The Art of the Underachiever
First things first, ditch the academic ambitions. Sure, getting a scholarship to Oxford sounds impressive, but who wants all that studying? Instead, aim for mediocrity or even just barely scraping by.
High school dropout? It's a valid life choice! Embrace the freedom, and maybe pick up a low-paying job that requires minimal effort. Think dishwasher, or maybe that gig at the hotdog stand.
Choosing the Right Path (or Lack Thereof)
When it comes to careers, think easy peasy. Janitor? Perfect. Unemployed? Even better! Your goal is to minimize effort and maximize free time.
Avoid promotions like the plague. Stay right where you are, comfortably nestled in your low-stress, low-responsibility position. Remember, you're aiming for leisure, not leadership.

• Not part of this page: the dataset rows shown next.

-- ==== Sys2Proof/Machine/Period.lean ====
section
/-! DEFINITION. The period commands TONE, NOISE and ENVP (40_encoders_period.md): the arithmetic stage of the encoder
and the meaning of each command. -/

namespace Sys2Proof.Machine

/-! ## TONE (R101) -/

/-- `period = CLOCK_HZ / (16 * freq)`, exact product, truncating division (R101, R105). -/
def tonePeriod (c : Cfg) (freq : Nat) : Nat := c.clockHz.toNat / (16 * freq)

/-- The TONE encoder (R101): fine packet first; division fault exactly at `freq = 0`. -/
def encodeTone (c : Cfg) (ch : Channel) (freq : Nat) : Encoded :=
  if freq = 0 then .divideByZero ch
  else .payload (.double (packetFor c (.toneFine ch) (fineByte (tonePeriod c freq)))
    (packetFor c (.toneCoarse ch) (coarseByte (tonePeriod c freq))))

/-- TONE A, freq (R101, R174). -/
def execToneA (freq : Nat) (s : State) : Host.Outcome State Fault Refusal :=
  present (encodeTone s.cfg .A freq) s

/-- TONE B, freq (R101, R174). -/
def execToneB (freq : Nat) (s : State) : Host.Outcome State Fault Refusal :=
  present (encodeTone s.cfg .B freq) s

/-- TONE C, freq (R101, R174). -/
def execToneC (freq : Nat) (s : State) : Host.Outcome State Fault Refusal :=
  present (encodeTone s.cfg .C freq) s

/-! ## NOISE (R102) -/

/-- The noise value (R102): 0 at `freq = 0`, otherwise the quotient masked to its low five bits, never clamped (C3). -/
def noiseValue (c : Cfg) (freq : Nat) : Byte :=
  if freq = 0 then 0 else trunc8 ((c.clockHz.toNat / (16 * freq)) &&& 0x1F)

/-- The NOISE encoder (R102). -/
def encodeNoise (c : Cfg) (freq : Nat) : Encoded :=
  .payload (.single (packetFor c .noisePeriod (noiseValue c freq)))

/-- NOISE freq (R102, R174). -/
def execNoise (freq : Nat) (s : State) : Host.Outcome State Fault Refusal :=
  present (encodeNoise s.cfg freq) s

/-! ## ENVP (R103) -/

/-- The payload of a divider: coarse packet first (R53, R103). -/
def envPayload (c : Cfg) (clkDiv : Nat) : WritePayload :=
  .double (packetFor c .envCoarse (coarseByte clkDiv)) (packetFor c .envFine (fineByte clkDiv))

/-- The ENVP encoder (R103): the refused class (R108), the zero class with the open divider (R107), and `EnvDiv`
(R104). -/
def encodeEnvp (c : Cfg) (fe : BitVec 32) : Encoded :=
  match envClass fe with
  | .refused => .refused (.envpOperand fe)
  | .zero => .payload (envPayload c Config.envZeroDiv.toNat)
  | .positive =>
    match envDiv c.envArith c.clockHz.toNat fe with
    | some d => .payload (envPayload c d)
    | none => .refused (.envpQuotient fe)

/-- ENVP fe (R103, R174). -/
def execEnvp (fe : BitVec 32) (s : State) : Host.Outcome State Fault Refusal :=
  present (encodeEnvp s.cfg fe) s

end Sys2Proof.Machine
end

Don't even think about starting a business. Too much work! Let someone else deal with the stress of employees and profits. You'll be chilling on the beach (figuratively, of course, unless you inherit some sweet beachside property).
Relationship? Nah...
Relationships are hard work. All that talking and compromising? No thanks. But if you must, keep it casual. No need to put a ring on it.
Avoid having kids at all costs. Those little rugrats are expensive and demanding! They'll interrupt your napping schedule. Pets? Maybe a goldfish. Low maintenance is key.

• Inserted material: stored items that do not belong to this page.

-- ==== Sys2Proof/Certificates/Slice0/Obligations.lean ====
section
/-! DEFINITION. The statements about the model, for the provers. `OBLIGATIONS.json` lists them with the rules of spec/
they come from. `s.ready = true` and the like are hypotheses on the state; every constant of the configuration is a
field of the state, so a statement about every state is one about every `CLOCK_HZ` and every `RegAddr`. -/

open Sys2Proof Sys2Proof.Machine

/-! ## Reset -/

/-- R36: what reset leaves of AYW's own state, and that the chip's registers hold unspecified bytes: each named register
holds the free byte of its cell, of which nothing is known (U9; that it is `Config.powerOnCell` is the model's form, log
7). The values of `addrLatch`, `busByte`, `txByte`, `shiftReg`, `cfg` are the model's (log 3, log 8), not claimed. -/
def Obligations.ResetLeavesIdleAndReady : Prop :=
  State.reset.triple = (.low, .low, .high) ∧ State.reset.busState = some .idle ∧ State.reset.le = .high ∧
  State.reset.seq = 0 ∧ State.reset.txwait = false ∧ State.reset.queue = [] ∧
  State.reset.ready = true ∧ State.reset.fault = false ∧
  ∀ r, State.reset.reg r = some (Config.powerOnCell (State.reset.cfg.regAddr.get r).toNat)

/-- R220: the reset action puts AYW's own state at the values of R36, from any state, a faulted one too. The other
clauses are the model's: that the fault's record goes with its flag (log 11); and (all log 13, unsafe) that reset is a
request which the step takes, that it records no event, that the chip's address latch, the bus byte, the shift register
and the cells keep their values, even from LatchAddress, where R220 also calls them unspecified after reset, and that the
register of a transaction in progress holds a free byte (U15). `txByte` is not claimed. -/
def Obligations.ResetActionRestoresTheBlock : Prop :=
  ∀ s : State, s.rstReq = true → ∃ t, step s = .next t ∧
    t.lines = (.low, .low, .high, .high) ∧ t.seq = 0 ∧ t.txwait = false ∧ t.queue = [] ∧ t.ready = true ∧
    t.fault = false ∧ t.faultBy = none ∧ t.rstReq = false ∧
    t.addrLatch = s.addrLatch ∧ t.shiftReg = s.shiftReg ∧ t.cfg = s.cfg ∧ t.trace = s.trace ∧ t.cmdIn = s.cmdIn ∧
    (s.le = .high → t.busByte = s.busByte) ∧
    (s.queue = [] ∨ s.seq = 0 → t.chip = s.chip) ∧
    (∀ p rest, s.queue = p :: rest → s.seq ≠ 0 → ∃ v, t.chip.read p.addr.toNat = some v) ∧
    ∀ p rest a, s.queue = p :: rest → a ≠ p.addr.toNat → t.chip.read a = s.chip.read a

/-- The invariant holds at reset. Two of its clauses hold there by the model's choices: `latchRange` because the address
latch, which R36 leaves unspecified, is 0 (log 8), and `config` because of the constants `State.reset` carries (log 3). -/
def Obligations.ResetMeetsInvariant : Prop := MachineInv State.reset

/-! ## The invariant -/

/-- Every step that answers a next state keeps the invariant: lines as R144's table has them, the flag `ready` as R28,
the queue as R27, the chip's memory canonical, and the data of the transaction in progress where R155 says. -/
def Obligations.StepKeepsInvariant : Prop :=
  ∀ s t : State, MachineInv s → step s = .next t → MachineInv t

/-- R193, R194: the only fault a state of the invariant stops with is the division fault of a block whose `fault` flag
is set, with the TONE command's channel on record. -/
def Obligations.OnlyTheDivisionFaultStops : Prop :=
  ∀ (s : State) (f : Fault), MachineInv s → step s = .fault f →
    s.fault = true ∧ s.rstReq = false ∧ ∃ ch, s.faultBy = some ch ∧ f = .divideByZero (some ch)

/-- R7, R29: no step changes the constants. -/
def Obligations.StepKeepsConfiguration : Prop :=
  ∀ s t : State, step s = .next t → t.cfg = s.cfg

/-! ## Encodings -/

/-- Decoding an encoded well-formed command gives it back (R70 to R75), for all 14 rows. -/
def Obligations.DecodeOfEncode : Prop :=
  ∀ i : Instr, i.wf → decode (encode i) = .ok i

/-- A word that decodes is the encoding of its command, which is well formed: each word has one meaning. -/
def Obligations.EncodeOfDecode : Prop :=
  ∀ (cw : CmdWord) (i : Instr), decode cw = .ok i → i.wf ∧ encode i = cw

/-- R74: exactly these words are reserved, and a ready block to which one is presented refuses. -/
def Obligations.ReservedWordsAreRefused : Prop :=
  (∀ cw : CmdWord, (∃ e, decode cw = .error e) ↔
    (6 ≤ (cw.extractLsb 36 34).toNat ∨
     cw.extractLsb 33 32 = 3 ∨
     (cw.extractLsb 33 32 ≠ 0 ∧ (cw.extractLsb 36 34).toNat ∈ [1, 2, 3, 5]) ∨
     (cw.extractLsb 36 34 = 3 ∧ 5 ≤ (cw.extractLsb 2 0).toNat) ∨
     (cw.extractLsb 36 34 = 3 ∧ cw.extractLsb 31 3 ≠ 0) ∨
     (cw.extractLsb 36 34 = 4 ∧ cw.extractLsb 31 9 ≠ 0) ∨
     (cw.extractLsb 36 34 = 5 ∧ cw.extractLsb 31 8 ≠ 0))) ∧
  ∀ (s : State) (cw : CmdWord) (rest : List CmdWord) (e : Reserved),
    s.rstReq = false → s.fault = false → s.txwait = false → s.ready = true → s.cmdIn = cw :: rest →
    decode cw = .error e → step s = .refused (.reservedWord e)

/-- The opcode table's rows: a word that decodes selects the row of its command and no other, and a word that selects
no row is exactly a reserved word (30_encoding.md, the note after R75). -/
def Obligations.OneTableRowPerCommand : Prop :=
  (∀ (cw : CmdWord) (i : Instr), decode cw = .ok i → opcodeTable.filter (selectsRow cw) = [i.row]) ∧
  ∀ (cw : CmdWord) (e : Reserved), decode cw = .error e → opcodeTable.filter (selectsRow cw) = []

/-- Words written out from R70 to R73 and R79, one or more for each command kind. -/
def Obligations.SampleWordsDecode : Prop :=
  decode 0b000_01_00000000000000000000000110111000#37 = .ok (.toneB 440) ∧
  decode 0b001_00_00000000000000000000111110100000#37 = .ok (.noise 4000) ∧
  decode 0b010_00_00111111000000000000000000000000#37 = .ok (.envp 0x3F000000) ∧
  decode 0b011_00_00000000000000000000000000000100#37 = .ok .envsRepeatedTriangle ∧
  decode 0b100_10_00000000000000000000000111111111#37 = .ok (.ampC .variable 0xFF) ∧
  decode 0b101_00_00000000000000000000000011000000#37 = .ok (.mix 0xC0) ∧
  decode 0b110_00_00000000000000000000000000000000#37 = .error .op

/-! ## The step and the decoded command -/

/-- R174: a ready block runs the command it decodes from the port: the step is `exec` of it, with the word taken. -/
def Obligations.StepRunsTheDecodedCommand : Prop :=
  ∀ (s : State) (cw : CmdWord) (rest : List CmdWord) (i : Instr),
    s.rstReq = false → s.fault = false → s.txwait = false → s.ready = true → s.cmdIn = cw :: rest →
    decode cw = .ok i → step s = exec i { s with cmdIn := rest }

/-- R221: "after reset the block waits for the first command": with none presented nothing changes (log 2). -/
def Obligations.ReadyBlockWaitsForACommand : Prop :=
  ∀ s : State, s.rstReq = false → s.fault = false → s.txwait = false → s.ready = true → s.cmdIn = [] →
    step s = .next s

/-! ## The commands: what accepting each does (R174), as an equation of the whole next state -/

/-- R101, R194: TONE.A, TONE.B and TONE.C on a ready block. For `freq > 0` the queue gets the fine packet, then the
coarse packet, of `period = CLOCK_HZ / (16 * freq)`; for `freq = 0` the division fault is taken, with no event and no
line changed. Everything not named is unchanged, the chip and the trace included. -/
def Obligations.ToneLoadsFineThenCoarse : Prop :=
  ∀ (ch : Channel) (freq : Nat) (s : State), s.ready = true →
    (0 < freq → exec (Instr.tone ch freq) s = .next { s with
      queue := [⟨s.cfg.regAddr.get (.toneFine ch), BitVec.ofNat 8 (s.cfg.clockHz.toNat / (16 * freq) % 256)⟩,
                ⟨s.cfg.regAddr.get (.toneCoarse ch), BitVec.ofNat 8 (s.cfg.clockHz.toNat / (16 * freq) / 256)⟩]
      seq := 0, ready := false }) ∧
    (freq = 0 → exec (Instr.tone ch freq) s = .next { s with fault := true, ready := false, faultBy := some ch })

/-- R102: NOISE on a ready block: one packet, `(CLOCK_HZ / (16 * freq)) & 0x1F`, or 0 at `freq = 0`. -/
def Obligations.NoiseLoadsOneMaskedPacket : Prop :=
  ∀ (freq : Nat) (s : State), s.ready = true →
    exec (.noise freq) s = .next { s with
      queue := [⟨s.cfg.regAddr.get .noisePeriod,
        if freq = 0 then 0 else BitVec.ofNat 8 (s.cfg.clockHz.toNat / (16 * freq) % 32)⟩]
      seq := 0, ready := false }

/-- R103, R104 under `ENV_ARITH = exact`: ENVP on a ready block with a positive finite operand: the queue gets the
coarse packet, then the fine packet, of `floor(CLOCK_HZ / (256 * val(fe)))`. -/
def Obligations.EnvpLoadsCoarseThenFine : Prop :=
  ∀ (fe : BitVec 32) (s : State), s.ready = true → s.cfg.envArith = .exact → positiveFinite fe →
    exec (.envp fe) s = .next { s with
      queue := [⟨s.cfg.regAddr.get .envCoarse, BitVec.ofNat 8 (⌊envQuotient s.cfg.clockHz.toNat fe⌋₊ / 256)⟩,
                ⟨s.cfg.regAddr.get .envFine, BitVec.ofNat 8 (⌊envQuotient s.cfg.clockHz.toNat fe⌋₊ % 256)⟩]
      seq := 0, ready := false }

/-- R103, R104 under any `ENV_ARITH`: the payload is that of `EnvDiv`, and where `ieee32` defines nothing the command
is refused. -/
def Obligations.EnvpUsesTheSelectedDivider : Prop :=
  ∀ (fe : BitVec 32) (s : State), s.ready = true → positiveFinite fe →
    (∀ d, envDiv s.cfg.envArith s.cfg.clockHz.toNat fe = some d →
      exec (.envp fe) s = .next { s with
        queue := [⟨s.cfg.regAddr.get .envCoarse, coarseByte d⟩, ⟨s.cfg.regAddr.get .envFine, fineByte d⟩]
        seq := 0, ready := false }) ∧
    (envDiv s.cfg.envArith s.cfg.clockHz.toNat fe = none → exec (.envp fe) s = .refused (.envpQuotient fe))

/-- R107: ENVP at either zero completes, raises no fault, and loads the two packets of the open `ENV_ZERO_DIV`, coarse
first, whatever that parameter is. -/
def Obligations.EnvpAtZeroCompletes : Prop :=
  ∀ (fe : BitVec 32) (s : State), s.ready = true → zeroPattern fe →
    exec (.envp fe) s = .next { s with
      queue := [⟨s.cfg.regAddr.get .envCoarse, coarseByte Config.envZeroDiv.toNat⟩,
                ⟨s.cfg.regAddr.get .envFine, fineByte Config.envZeroDiv.toNat⟩]
      seq := 0, ready := false }

/-- R108: ENVP with any other operand (negative, infinite, NaN) is refused. -/
def Obligations.EnvpRefusesOtherOperands : Prop :=
  ∀ (fe : BitVec 32) (s : State), s.ready = true → ¬ zeroPattern fe → ¬ positiveFinite fe →
    exec (.envp fe) s = .refused (.envpOperand fe)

If you do find yourself in a relationship, don't put too much effort into maintaining it. Apathy can be surprisingly effective. Just remember to occasionally compliment them, or gift them something cheap!
Financial Freedom (the Lazy Way)
Okay, you're lazy, not broke. There are a few ways to achieve financial freedom without lifting a finger. The lottery, of course, is always a solid (if unreliable) option. Buy a ticket every year and cross your fingers.
Inheritance is your best friend. Be nice to your relatives, even if you don't really like them. You never know when a rich aunt might kick the bucket and leave you her fortune.
Marry rich! Look for older, wealthy partners, and, well, you know the drill. Morbid? Maybe. Effective? Absolutely. Just be sure to pre-nup, unless you are aiming for something else...
Mastering the Art of Passive Income
If you absolutely must work, invest in real estate. Buy a cheap property, rent it out, and collect the passive income. Boom! Money without effort.
Just don't get too carried away with managing your properties. Keep it simple. Minimal upgrades, minimal repairs. If the roof leaks, let the tenants deal with it.
Avoid risky investments. You're not trying to get rich quick. You're trying to fund your lifetime supply of potato chips. Stay conservative, my friend.
The Ultimate Lazy Life
So, there you have it: the guide to living the ultimate lazy life in BitLife. Embrace the underachievement, shun responsibility, and prioritize leisure above all else.
It's not about winning; it's about surviving (comfortably) without expending any unnecessary energy. Now go forth and be gloriously, unapologetically lazy.
Remember to always choose "Watch TV" as an activity. That can't be emphasized enough!